#### PROBLEM
The full set of entries must be copied exactly.

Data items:

□ □ □ □ □ □ □

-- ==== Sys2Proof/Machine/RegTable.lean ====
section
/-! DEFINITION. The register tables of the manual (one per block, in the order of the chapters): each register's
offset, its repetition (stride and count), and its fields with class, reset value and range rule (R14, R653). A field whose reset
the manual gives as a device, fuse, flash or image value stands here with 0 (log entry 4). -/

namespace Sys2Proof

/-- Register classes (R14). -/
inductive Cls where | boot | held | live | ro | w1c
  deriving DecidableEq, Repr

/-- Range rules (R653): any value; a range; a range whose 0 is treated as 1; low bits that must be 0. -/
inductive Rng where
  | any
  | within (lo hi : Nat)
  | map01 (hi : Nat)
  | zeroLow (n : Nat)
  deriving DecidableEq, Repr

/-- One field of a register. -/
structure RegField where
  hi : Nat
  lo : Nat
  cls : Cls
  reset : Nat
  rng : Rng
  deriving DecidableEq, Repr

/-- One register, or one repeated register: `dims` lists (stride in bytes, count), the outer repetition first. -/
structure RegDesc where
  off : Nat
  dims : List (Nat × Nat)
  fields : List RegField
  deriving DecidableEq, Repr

□ □ □ □ □ □ □

#### RESPONSE TO THIS TASK
-- ==== Sys2Proof/Machine/RegTable.lean ====
section
/-! DEFINITION. The register tables of the manual (one per block, in the order of the chapters): each register's
offset, its repetition (stride and count), and its fields with class, reset value and range rule (R14, R653). A field whose reset
the manual gives as a device, fuse, flash or image value stands here with 0 (log entry 4). -/

namespace Sys2Proof

/-- Register classes (R14). -/
inductive Cls where | boot | held | live | ro | w1c
  deriving DecidableEq, Repr

/-- Range rules (R653): any value; a range; a range whose 0 is treated as 1; low bits that must be 0. -/
inductive Rng where
  | any
  | within (lo hi : Nat)
  | map01 (hi : Nat)
  | zeroLow (n : Nat)
  deriving DecidableEq, Repr

/-- One field of a register. -/
structure RegField where
  hi : Nat
  lo : Nat
  cls : Cls
  reset : Nat
  rng : Rng
  deriving DecidableEq, Repr

/-- One register, or one repeated register: `dims` lists (stride in bytes, count), the outer repetition first. -/
structure RegDesc where
  off : Nat
  dims : List (Nat × Nat)
  fields : List RegField
  deriving DecidableEq, Repr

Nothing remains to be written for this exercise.